Monday, November 24, 2008

Baby Powder & Apple Juice


So, newsflash, I'm the worst mom ever. I mean, I don't, like, neglect them, but... sometimes I need to sleep. And sometimes I can get away with a little extra time in bed in the morning if I supply granola bars and the Disney Channel.

(Holy Shit! Cool Runnings is on! See... this, right here? This is why I can't get my butt out of bed in the morning... Damn you TBS.)

Anyway, the other morning, they were content to play in the 2 year old's room while I lay in bed all warm and dreamy, when Champ comes flying in.

"Mom! Bear's playing with the baby powder!"

I got out of bed so fast that I got dizzy. Bear's entire room was covered in powder. I rounded the beasts up, supplied food and apple juice, turned on the TV and went up to clean up the mess.
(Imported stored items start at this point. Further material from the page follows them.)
-- ==== Sys2Proof/Certificates/Slice0/Obligations.lean ====
section
/-! DEFINITION. The statements for the provers, in the order of OBLIGATIONS.json. Every statement about an instruction
says that it completes, what it leaves, and its frame (`Frame`, Safety.lean); `s` is the state the instruction begins in,
so `s.pc` is its address A. -/

section Statements
open Sys2Proof Sys2Proof.Machine

/-! ## Encoding -/

/-- R90 to R107: the bytes of a well-formed wide instruction, wherever they stand, decode to it; the rest is left. -/
def Obligations.WideDecodeAfterEncode : Prop :=
  ∀ (i : Instr) (rest : List Byte), i.wf = true → i.isWide = true →
    decode false ((encode i).bytes ++ rest) = .ok (i, rest)

/-- R110 to R132: the same for the compressed instructions. -/
def Obligations.CompressedDecodeAfterEncode : Prop :=
  ∀ (i : Instr) (rest : List Byte), i.wf = true → i.isWide = false →
    decode true ((encode i).bytes ++ rest) = .ok (i, rest)

/-- R46, R94, R110: each decoder answers for every word, only with instructions of its own set, well-formed and with a
tag of that set: BKPT, BLH1 and BLH2 are the compressed decoder's alone, thirteen tags the wide decoder's alone. -/
def Obligations.DecodedInstructionsAreWellFormed : Prop :=
  (∀ w : Word, (decodeWide w).wf = true ∧ (decodeWide w).isWide = true ∧
    (decodeWide w).tag ∉ [Tag.bkpt, .blh1, .blh2]) ∧
  (∀ h : Half, (decodeCompressed h).wf = true ∧ (decodeCompressed h).isWide = false ∧
    (decodeCompressed h).tag ∉
      [Tag.rsc, .teq, .mla, .umull, .umlal, .smull, .smlal, .mulhalf, .mrs, .msr, .swp, .swpb, .bl])

/-- R94: the wide words that reach step 9. -/
def Obligations.WideUndefinedExactly : Prop :=
  ∀ w : Word, (∃ cond, decodeWide w = .undefined cond) ↔
    (w.extractLsb' 25 3 = 0b110#3 ∨ w.extractLsb' 24 4 = 0b1110#4)

/-- R131: the compressed words outside the 19 formats. -/
def Obligations.CompressedUndefinedExactly : Prop :=
  ∀ h : Half, decodeCompressed h = .cUndefined ↔
    ((h.extractLsb' 12 4 = 0b1011#4 ∧
        h.extractLsb' 8 4 ∉ [0b0000#4, 0b0100#4, 0b0101#4, 0b1100#4, 0b1101#4, 0b1110#4]) ∨
      h.extractLsb' 8 8 = 0b11011110#8 ∨ h.extractLsb' 11 5 = 0b11101#5)

/-- Words of the spec's examples, a few of each decoder (the first is the document's own, 95_test_vectors.md S7), and
the tags (R46) of the compressed ones, which are those of wide instructions. -/
def Obligations.SampleWordsDecode : Prop :=
  decodeWide 0x008CA015 = .addShiftReg .eq false 12 10 0 .lsl 5 ∧
  decodeWide 0xE12FFF10 = .bx .al 0 ∧
  decodeWide 0xE7B10102 = .ldrReg .al true true true 1 0 2 .lsl 2 ∧
  decodeWide 0xE8A50021 = .stm .al false true false true 5 0x0021 ∧
  decodeWide 0xE0A10392 = .umlal .al false 1 0 3 2 ∧
  decodeWide 0xE328F20F = .msrImm .al .cpsr 8 2 0x0F ∧
  decodeCompressed 0x17DA = .cAsrImm 31 3 2 ∧
  decodeCompressed 0x4770 = .cBx 14 ∧
  decodeCompressed 0xBD01 = .cPop true 0x01 ∧
  decodeCompressed 0xD1FE = .cBcond0 .ne 0xFE ∧
  (decodeWide 0x008CA015).tag = .add ∧ (decodeCompressed 0x17DA).tag = .mov ∧ (decodeCompressed 0x4770).tag = .bx ∧
  (decodeCompressed 0xBD01).tag = .ldm ∧ (decodeCompressed 0xD1FE).tag = .b
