theorem cAddReg (rm rn rd : LowReg) : Statement (.cAddReg rm rn rd) := fun _ => by
  simp [encode, encodeLow3, Code.decode, decodeCompressed, decodeFormat2, bits_or, bit_or,
    bit_place, bits_place_same, bits_place_off]
  simp [bits, bit]

theorem cAddImm3 (imm : BitVec 3) (rn rd : LowReg) : Statement (.cAddImm3 imm rn rd) := fun _ => by
  simp [encode, encodeLow3, Code.decode, decodeCompressed, decodeFormat2, bits_or, bit_or,
    bit_place, bits_place_same, bits_place_off]
  simp [bits, bit]

theorem cSubReg (rm rn rd : LowReg) : Statement (.cSubReg rm rn rd) := fun _ => by
  simp [encode, encodeLow3, Code.decode, decodeCompressed, decodeFormat2, bits_or, bit_or,
    bit_place, bits_place_same, bits_place_off]
  simp [bits, bit]

theorem cSubImm3 (imm : BitVec 3) (rn rd : LowReg) : Statement (.cSubImm3 imm rn rd) := fun _ => by
  simp [encode, encodeLow3, Code.decode, decodeCompressed, decodeFormat2, bits_or, bit_or,
    bit_place, bits_place_same, bits_place_off]
  simp [bits, bit]

theorem cMovImm8 (rd : LowReg) (imm : BitVec 8) : Statement (.cMovImm8 rd imm) := fun _ => by
  simp [encode, encodeReg8, Code.decode, decodeCompressed, decodeFormat3, bits_or, bit_or,
    bit_place, bits_place_same, bits_place_off]
  simp [bits, bit]

theorem cCmpImm8 (rd : LowReg) (imm : BitVec 8) : Statement (.cCmpImm8 rd imm) := fun _ => by
  simp [encode, encodeReg8, Code.decode, decodeCompressed, decodeFormat3, bits_or, bit_or,
    bit_place, bits_place_same, bits_place_off]
  simp [bits, bit]

theorem cAddImm8 (rd : LowReg) (imm : BitVec 8) : Statement (.cAddImm8 rd imm) := fun _ => by
  simp [encode, encodeReg8, Code.decode, decodeCompressed, decodeFormat3, bits_or, bit_or,
    bit_place, bits_place_same, bits_place_off]
  simp [bits, bit]

theorem cSubImm8 (rd : LowReg) (imm : BitVec 8) : Statement (.cSubImm8 rd imm) := fun _ => by
  simp [encode, encodeReg8, Code.decode, decodeCompressed, decodeFormat3, bits_or, bit_or,
    bit_place, bits_place_same, bits_place_off]
  simp [bits, bit]

theorem cAnd (rs rd : LowReg) : Statement (.cAnd rs rd) := fun _ => by
  simp [encode, encodeLow2, Code.decode, decodeCompressed, decodeFormat4, bits_or, bit_or,
    bit_place, bits_place_same, bits_place_off]
  simp [bits, bit]

theorem cEor (rs rd : LowReg) : Statement (.cEor rs rd) := fun _ => by
  simp [encode, encodeLow2, Code.decode, decodeCompressed, decodeFormat4, bits_or, bit_or,
    bit_place, bits_place_same, bits_place_off]
  simp [bits, bit]

theorem cLslReg (rs rd : LowReg) : Statement (.cLslReg rs rd) := fun _ => by
  simp [encode, encodeLow2, Code.decode, decodeCompressed, decodeFormat4, bits_or, bit_or,
    bit_place, bits_place_same, bits_place_off]
  simp [bits, bit]

theorem cLsrReg (rs rd : LowReg) : Statement (.cLsrReg rs rd) := fun _ => by
  simp [encode, encodeLow2, Code.decode, decodeCompressed, decodeFormat4, bits_or, bit_or,
    bit_place, bits_place_same, bits_place_off]
  simp [bits, bit]

theorem cAsrReg (rs rd : LowReg) : Statement (.cAsrReg rs rd) := fun _ => by
  simp [encode, encodeLow2, Code.decode, decodeCompressed, decodeFormat4, bits_or, bit_or,
    bit_place, bits_place_same, bits_place_off]
  simp [bits, bit]

theorem cAdc (rs rd : LowReg) : Statement (.cAdc rs rd) := fun _ => by
  simp [encode, encodeLow2, Code.decode, decodeCompressed, decodeFormat4, bits_or, bit_or,
    bit_place, bits_place_same, bits_place_off]
  simp [bits, bit]

theorem cSbc (rs rd : LowReg) : Statement (.cSbc rs rd) := fun _ => by
  simp [encode, encodeLow2, Code.decode, decodeCompressed, decodeFormat4, bits_or, bit_or,
    bit_place, bits_place_same, bits_place_off]
  simp [bits, bit]

theorem cRorReg (rs rd : LowReg) : Statement (.cRorReg rs rd) := fun _ => by
  simp [encode, encodeLow2, Code.decode, decodeCompressed, decodeFormat4, bits_or, bit_or,
    bit_place, bits_place_same, bits_place_off]
  simp [bits, bit]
I'm vacuuming when I hear a strange noise, but I'm not the mom who breaks up fights, so I kinda ignore it until I hear a very distinct "Uh-oh". God, what now??

I go downstairs to find that Bear has climbed onto the kitchen counter, knocked a gallon of apple juice off the counter, picked up the container and dumped what was left of it onto an arm chair...

Good God, how is it that everything can spiral out of control so quickly? (And why am I surprised by this?)

Obviously, I'm LIVID that I've cleaned and mopped before I was even dressed, but how do you even punish a 2 year old for this? Seriously, they know that this is bad, but does a time out even cover it? Really?

So yeah, I kinda let it go. It was too early to even think about the naughty corner and, God help me, I needed to put on a bra. (What the fuck, is it to much to ask that the trouble start after I'm decently attired?!)

So yeah, I'm a terrible mother because the very next day what did I do? Turned on the TV, put the juice back in the fridge and got back into bed.

1 comment:

Dad29 said...

You ought to insert a language warning in your masthead.